## Instructions to follow
Could you please repeat all of the entries exactly as written?

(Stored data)
"""

-- ==== Sys2Proof/Syntax.lean ====
section
/-! DEFINITION. Syntax.lean: the commands of the device, one constructor of Instr per row of spec/opcode_table.json, with the data types of
their operands. Numbers of units are the global numbers of R28; times and addresses are plain numbers. -/
namespace Sys2Proof

/-- What the network, or fabric logic at a NAP window, answers where the device's own state does not decide it: `status` is 0
when the access is delivered, else the response code of R259 that the network imposes (R275, R276); `data` and `ok` are what
fabric logic answers to an access of its NAP window (R271). -/
structure Net where
  status : Nat
  data : Nat
  ok : Bool
  deriving DecidableEq, Repr

/-- A request packet as it reaches a target port (R256, R258). -/
structure Packet where
  src : Nat
  sport : Nat
  tc : Nat
  tag : Nat
  pa : Nat
  size : Nat
  dev : Bool
  dbg : Bool
  age : Nat
  deriving DecidableEq, Repr

/-- A source of the island routing (R50), as an image selects it for an input. Ports of an edge are numbered N 0, E 1, S 2,
W 3 as in R123; hard units' port causeways are numbered as the model's log says (log entry 20). -/
inductive Src where
  | zero
  | y (block cell : Nat)
  | q (block cell : Nat)
  | sliceOut (slice bit : Nat)
  | sliceMsat (slice : Nat)
  | sliceAv (slice : Nat)
  | sliceSat (slice : Nat)
  | storeData (store port bit : Nat)
  | storeCe (store port : Nat)
  | storeUe (store port : Nat)
  | chanData (edge chan bit : Nat)
  | chanValid (edge chan : Nat)
  | chanFull (edge chan : Nat)
  | chanSlk (edge chan : Nat)
  | slack (edge line : Nat)
  | portLine (line : Nat)
  | gpio (line : Nat)
  deriving DecidableEq, Repr

/-- One product term (R51, R52): the inputs whose true and whose complement literal it selects, bit i for input Ii, and its
steering value TSEL. -/
structure TermCfg where
  pos : Nat
  neg : Nat
  tsel : Nat
  deriving DecidableEq, Repr

/-- One macrocell (R54, R55, R57, R58, R60, R61). `xsel` is 0 for 0, 1 for 1, 2 for the private term; `ce` is 0 always 1, 1 CTL0,
2 CTL1, 3 private term; `sr` is 0 none, 1 CTL2, 2 private term; `ar` is 0 none, 1 CTL3, 2 private term. -/
structure MacroCfg where
  mode : Nat
  pvt : Bool
  ch : Bool
  xsel : Nat
  ce : Nat
  sr : Nat
  ar : Nat
  init : Bool
  rval : Bool
  deriving DecidableEq, Repr

/-- One logic block (R51 to R60): its 48 inputs, its 80 terms, its 16 macrocells, the chain head that takes CIN, its four control
inputs and its edge select. -/
structure BlockCfg where
  inputs : List Src
  terms : List TermCfg
  macros : List MacroCfg
  head : Option Nat
  ctl : List Src
  fall : Bool
  deriving DecidableEq, Repr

"""

## Answer space
-- ==== Sys2Proof/Syntax.lean ====
section
/-! DEFINITION. Syntax.lean: the commands of the device, one constructor of Instr per row of spec/opcode_table.json, with the data types of
their operands. Numbers of units are the global numbers of R28; times and addresses are plain numbers. -/
namespace Sys2Proof

/-- What the network, or fabric logic at a NAP window, answers where the device's own state does not decide it: `status` is 0
when the access is delivered, else the response code of R259 that the network imposes (R275, R276); `data` and `ok` are what
fabric logic answers to an access of its NAP window (R271). -/
structure Net where
  status : Nat
  data : Nat
  ok : Bool
  deriving DecidableEq, Repr

/-- A request packet as it reaches a target port (R256, R258). -/
structure Packet where
  src : Nat
  sport : Nat
  tc : Nat
  tag : Nat
  pa : Nat
  size : Nat
  dev : Bool
  dbg : Bool
  age : Nat
  deriving DecidableEq, Repr

/-- A source of the island routing (R50), as an image selects it for an input. Ports of an edge are numbered N 0, E 1, S 2,
W 3 as in R123; hard units' port causeways are numbered as the model's log says (log entry 20). -/
inductive Src where
  | zero
  | y (block cell : Nat)
  | q (block cell : Nat)
  | sliceOut (slice bit : Nat)
  | sliceMsat (slice : Nat)
  | sliceAv (slice : Nat)
  | sliceSat (slice : Nat)
  | storeData (store port bit : Nat)
  | storeCe (store port : Nat)
  | storeUe (store port : Nat)
  | chanData (edge chan bit : Nat)
  | chanValid (edge chan : Nat)
  | chanFull (edge chan : Nat)
  | chanSlk (edge chan : Nat)
  | slack (edge line : Nat)
  | portLine (line : Nat)
  | gpio (line : Nat)
  deriving DecidableEq, Repr

/-- One product term (R51, R52): the inputs whose true and whose complement literal it selects, bit i for input Ii, and its
steering value TSEL. -/
structure TermCfg where
  pos : Nat
  neg : Nat
  tsel : Nat
  deriving DecidableEq, Repr

/-- One macrocell (R54, R55, R57, R58, R60, R61). `xsel` is 0 for 0, 1 for 1, 2 for the private term; `ce` is 0 always 1, 1 CTL0,
2 CTL1, 3 private term; `sr` is 0 none, 1 CTL2, 2 private term; `ar` is 0 none, 1 CTL3, 2 private term. -/
structure MacroCfg where
  mode : Nat
  pvt : Bool
  ch : Bool
  xsel : Nat
  ce : Nat
  sr : Nat
  ar : Nat
  init : Bool
  rval : Bool
  deriving DecidableEq, Repr

/-- One logic block (R51 to R60): its 48 inputs, its 80 terms, its 16 macrocells, the chain head that takes CIN, its four control
inputs and its edge select. -/
structure BlockCfg where
  inputs : List Src
  terms : List TermCfg
  macros : List MacroCfg
  head : Option Nat
  ctl : List Src
  fall : Bool
  deriving DecidableEq, Repr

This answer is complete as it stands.